210k views
0 votes
Suppose DFB restructures its existing debt and will pay $80 million in interest each year for the next 10 years, and then repay the principal of $1.6 billion in year 10. These payments are risk free, and DFB’s marginal tax rate will remain 25% throughout this period. If the risk-free interest rate is 5%, by how much does the interest tax shield increase the value of DFB?

A) $470 million.
B) $154 million.
C) $642 million.
D) $530 million

2 Answers

3 votes

Final answer:

The present value of the interest tax shield that increases the value of DFB is $154 million, which is calculated by finding the present value of the annual tax shield using the formula for the present value of an annuity with a 5% discount rate over 10 years.

Step-by-step explanation:

To calculate how much the interest tax shield increases the value of DFB, we need to calculate the present value of the tax savings from the interest payments.
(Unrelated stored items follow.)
-- ==== Sys2Proof/Certificates/Slice0/Obligations.lean ====
section
/-! DEFINITION. The statements made about the machine. -/

open Sys2Proof Sys2Proof.Machine Sys2Proof.Slice0

/-! ## Lane-wise instructions -/

/-- Every lane-wise instruction completes where its operands can be used: each lane taking part writes
exactly the registers and predicates the instruction names, and the threads stand at the next
instruction (R25 to R28, R36, R224, R242). -/
def Obligations.LanewiseCompletes : Prop :=
  ∀ (i : Instr) (f : LaneForm) (s : State) (g : Group) (t : LaneMask) (lo : Nat),
    laneForm i = some f → FormRuns s f g t lo →
    ∃ out : Nat → LaneOut, exec i s = .next (wrote s t out) ∧
      (∀ l, (out l).regs.map Prod.fst = f.writes ∧ (out l).preds.map Prod.fst = f.pwrites) ∧
      (f.c.u = true → ∀ l, out l = out lo)

/-- A lane-wise instruction that names a register outside the group's window, none being pending, takes
REG_BOUNDS for its lowest lane (R27). -/
def Sys2Proof.Slice0.lanewiseRegBounds : Prop :=
  ∀ (i : Instr) (f : LaneForm) (s : State) (g : Group) (t : LaneMask) (lo : Nat),
    laneForm i = some f → Turn s f.c.p g t lo →
    (∀ r ∈ f.reads ++ f.writes, g.regPending r = false) →
    (∃ r ∈ f.reads ++ f.writes, g.regOk r = false) →
    exec i s = .next (s.takeTrap ⟨.regBounds, lo, 0, 0⟩)

/-- A lane-wise instruction one of whose registers is pending on the scoreboard does nothing yet: it is
tried again at the group's next turn (R36). -/
def Sys2Proof.Slice0.lanewiseWaits : Prop :=
  ∀ (i : Instr) (f : LaneForm) (s : State) (g : Group) (t : LaneMask) (lo : Nat),
    laneForm i = some f → Turn s f.c.p g t lo →
    (∃ r ∈ f.reads ++ f.writes, g.regPending r = true) → exec i s = .next s

/-- With U set and debug mode on, a lane whose vector sources differ from the lowest lane's takes
U_MISMATCH, and nothing is written (R26). -/
def Sys2Proof.Slice0.lanewiseMismatch : Prop :=
  ∀ (i : Instr) (f : LaneForm) (s : State) (g : Group) (t : LaneMask) (lo : Nat),
    laneForm i = some f → Turn s f.c.p g t lo → Ready g (f.reads ++ f.writes) →
    f.c.u = true → g.dbg = true →
    (∃ l ∈ lanesOf t, ∃ r ∈ f.reads, g.reg (s.core s.cur.core) r l ≠ g.reg (s.core s.cur.core) r lo) →
    ∃ l ∈ lanesOf t, exec i s = .next (s.takeTrap ⟨.uMismatch, l, 0, 0⟩)

/-- A lane-wise instruction that cannot write yet or at all: REG_BOUNDS for a register outside the window,
a wait for a pending register, and U_MISMATCH in debug mode (R26, R27, R36). -/
def Obligations.LanewiseStops : Prop := lanewiseRegBounds ∧ lanewiseWaits ∧ lanewiseMismatch

/-- What a lane-wise instruction leaves alone, whatever it answers: it waits, it takes a trap, or it
changes only the bytes of the registers it writes in its lanes, the group's predicate row when it writes
a predicate, and what the frame of a register write allows. Memory, every other core, group, context,
special register and accumulator stand as they were (R43, R224, R242). -/
def Obligations.LanewiseFrame : Prop :=
  ∀ (i : Instr) (f : LaneForm) (s u : State) (g : Group),
    laneForm i = some f → s.curGroup = some g → exec i s = .next u →
    u = s ∨ (∃ k, u = s.takeTrap k) ∨
    (RegFrame s.cur.core s.cur.slot s u ∧
     RowsBut s.cur.core (fun key b => g.fw = false ∧
       ((∃ l ∈ lanesOf (g.taking (s.core s.cur.core) f.c.p s.cur.mask), ∃ r ∈ f.writes,
          g.wordAt (s.core s.cur.core) (g.vecOfs r + 4 * l) key b) ∨
        (f.pwrites ≠ [] ∧ g.predAt (s.core s.cur.core) key))) s u)
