-- ==== Sys2Proof/Laws/Tables.lean ====
section
/-! SUPPORT. What the tables and lists of the state hold after a change. -/

namespace Sys2Proof.Machine

@[simp] theorem tabFind_tabSet_self {α : Type} (t : Tab α) (k : Nat) (v : α) :
    tabFind (tabSet t k v) k = some v := by
  induction t with
  | nil => simp [tabSet, tabFind]
  | cons e r ih =>
    obtain ⟨k', v'⟩ := e
    simp only [tabSet]
    split
    · simp [tabFind]
    · split
      · simp [tabFind]
      · simp [tabFind, *]

theorem tabFind_tabSet_ne {α : Type} (t : Tab α) {k j : Nat} (v : α) (h : j ≠ k) :
    tabFind (tabSet t k v) j = tabFind t j := by
  induction t with
  | nil => simp [tabSet, tabFind, h]
  | cons e r ih =>
    obtain ⟨k', v'⟩ := e
    simp only [tabSet]
    split
    · simp [tabFind, h]
    · split
      · next hk => simp [tabFind, ← hk, h]
      · simp [tabFind, ih]

@[simp] theorem tabGet_tabSet_self {α : Type} (d : α) (t : Tab α) (k : Nat) (v : α) :
    tabGet d (tabSet t k v) k = v := by simp [tabGet]

theorem tabGet_tabSet_ne {α : Type} (d : α) (t : Tab α) {k j : Nat} (v : α) (h : j ≠ k) :
    tabGet d (tabSet t k v) j = tabGet d t j := by simp [tabGet, tabFind_tabSet_ne, h]

@[simp] theorem length_listUpd {α : Type} (f : α → α) (l : List α) (n : Nat) :
    (listUpd f l n).length = l.length := by
  induction l generalizing n with
  | nil => simp [listUpd]
  | cons x r ih => cases n <;> simp [listUpd, ih]

theorem getElem?_listUpd {α : Type} (f : α → α) (l : List α) (n i : Nat) :
    (listUpd f l n)[i]? = if i = n then l[i]?.map f else l[i]? := by
  induction l generalizing n i with
  | nil => simp [listUpd]
  | cons x r ih =>
    cases n with
    | zero => cases i <;> simp [listUpd]
    | succ n => cases i <;> simp [listUpd, ih]

theorem getElem?_listDrop1 {α : Type} (l : List α) (n i : Nat) :
    (listDrop1 l n)[i]? = if i < n then l[i]? else l[i + 1]? := by
  induction l generalizing n i with
  | nil => simp [listDrop1]
  | cons x r ih =>
    cases n with
    | zero => simp [listDrop1]
    | succ n => cases i <;> simp [listDrop1, ih]

/-! ## Cores, groups, contexts, dies, clusters -/

@[simp] theorem State.core_setCore_self (s : State) (c : Nat) (x : Core) :
    (s.setCore c x).core c = x := by simp [State.core, State.setCore]

theorem State.core_setCore_ne (s : State) {c k : Nat} (x : Core) (h : k ≠ c) :
    (s.setCore c x).core k = s.core k := by simp [State.core, State.setCore, tabGet_tabSet_ne, h]

@[simp] theorem State.core_updCore_self (s : State) (c : Nat) (f : Core → Core) :
    (s.updCore c f).core c = f (s.core c) := by simp [State.updCore]

theorem State.core_updCore_ne (s : State) {c k : Nat} (f : Core → Core) (h : k ≠ c) :
    (s.updCore c f).core k = s.core k := by simp [State.updCore, State.core_setCore_ne, h]

@[simp] theorem State.group_setGroup_self (s : State) (c k : Nat) (g : Group) :
    (s.setGroup c k g).group c k = some g := by simp [State.group, State.setGroup]

theorem State.group_setGroup_slot (s : State) (c : Nat) {k j : Nat} (g : Group) (h : j ≠ k) :
    (s.setGroup c k g).group c j = s.group c j := by
  simp [State.group, State.setGroup, tabFind_tabSet_ne, h]

theorem State.group_setGroup_core (s : State) {c c' : Nat} (k j : Nat) (g : Group) (h : c' ≠ c) :
    (s.setGroup c k g).group c' j = s.group c' j := by
  simp [State.group, State.setGroup, State.core_updCore_ne, h]

theorem State.updGroup_some (s : State) (c k : Nat) (f : Group → Group) {g : Group}
    (h : s.group c k = some g) : s.updGroup c k f = s.setGroup c k (f g) := by
  simp [State.updGroup, h]

theorem State.group_updGroup_self (s : State) (c k : Nat) (f : Group → Group) {g : Group}
    (h : s.group c k = some g) : (s.updGroup c k f).group c k = some (f g) := by
  simp [State.updGroup_some s c k f h]

@[simp] theorem State.ctx_updCtx_self (s : State) (c : Nat) (f : Ctx → Ctx) :
    (s.updCtx c f).ctx c = f (s.ctx c) := by simp [State.ctx, State.updCtx]

theorem State.ctx_updCtx_ne (s : State) {c k : Nat} (f : Ctx → Ctx) (h : k ≠ c) :
    (s.updCtx c f).ctx k = s.ctx k := by simp [State.ctx, State.updCtx, tabGet_tabSet_ne, h]

@[simp] theorem State.die_updDie_self (s : State) (d : Nat) (f : Die → Die) :
    (s.updDie d f).die d = f (s.die d) := by simp [State.die, State.updDie]

theorem State.die_updDie_ne (s : State) {d k : Nat} (f : Die → Die) (h : k ≠ d) :
    (s.updDie d f).die k = s.die k := by simp [State.die, State.updDie, tabGet_tabSet_ne, h]

@[simp] theorem State.cluster_updCluster_self (s : State) (k : Nat) (f : Cluster → Cluster) :
    (s.updCluster k f).cluster k = f (s.cluster k) := by simp [State.cluster, State.updCluster]

theorem State.cluster_updCluster_ne (s : State) {k j : Nat} (f : Cluster → Cluster) (h : j ≠ k) :
    (s.updCluster k f).cluster j = s.cluster j := by
  simp [State.cluster, State.updCluster, tabGet_tabSet_ne, h]

end Sys2Proof.Machine
end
Since DFB is restructuring its existing debt to pay $80 million in interest each year for the next 10 years, with a marginal tax rate of 25%, the annual tax shield is 25% × $80 million = $20 million. The present value of this annual tax shield, discounted at the risk-free rate of 5%, is the sum of the present values of all tax shields over the 10-year period.

Using the formula for present value of an annuity:

PV = C × [(1 - (1 + r)^-n) / r]

Where C is the annual cash flow (tax shield), r is the discount rate, and n is the number of periods:

PV = $20 million × [(1 - (1 + 0.05)^-10) / 0.05]

PV = $20 million × [7.72173]

PV = $154.43 million

Therefore, the interest tax shield increases the value of DFB by $154 million, which corresponds to option B.

User Robbbert
by
6.5k points
3 votes

Final answer:

The interest tax shield increases the value of DFB by $154 million. This is calculated by discounting the annual tax savings from the $80 million interest payments at the firm's marginal tax rate of 25% and using a risk-free rate of 5%.

Step-by-step explanation:

To calculate the increase in value of DFB due to the interest tax shield, we must compute the present value of the tax savings from the $80 million in interest payments. With DFB's marginal tax rate at 25%, the annual tax savings is $80 million times 25%, or $20 million. To find the present value of these savings, we discount them using the risk-free rate of 5%. Using the formula for the present value of an annuity, we calculate the present value of the tax shield over 10 years, which is:

PV = Tax Savings per year * [(1 - (1 + r)^(-n)) / r]

Here, r is the discount rate (5%) and n is the number of periods (10 years). The calculation yields:

PV = $20 million * [(1 - (1 + 0.05)^(-10)) / 0.05]

PV = $20 million * 7.721

PV = $154.43 million

Therefore, the interest tax shield increases the value of DFB by $154 million.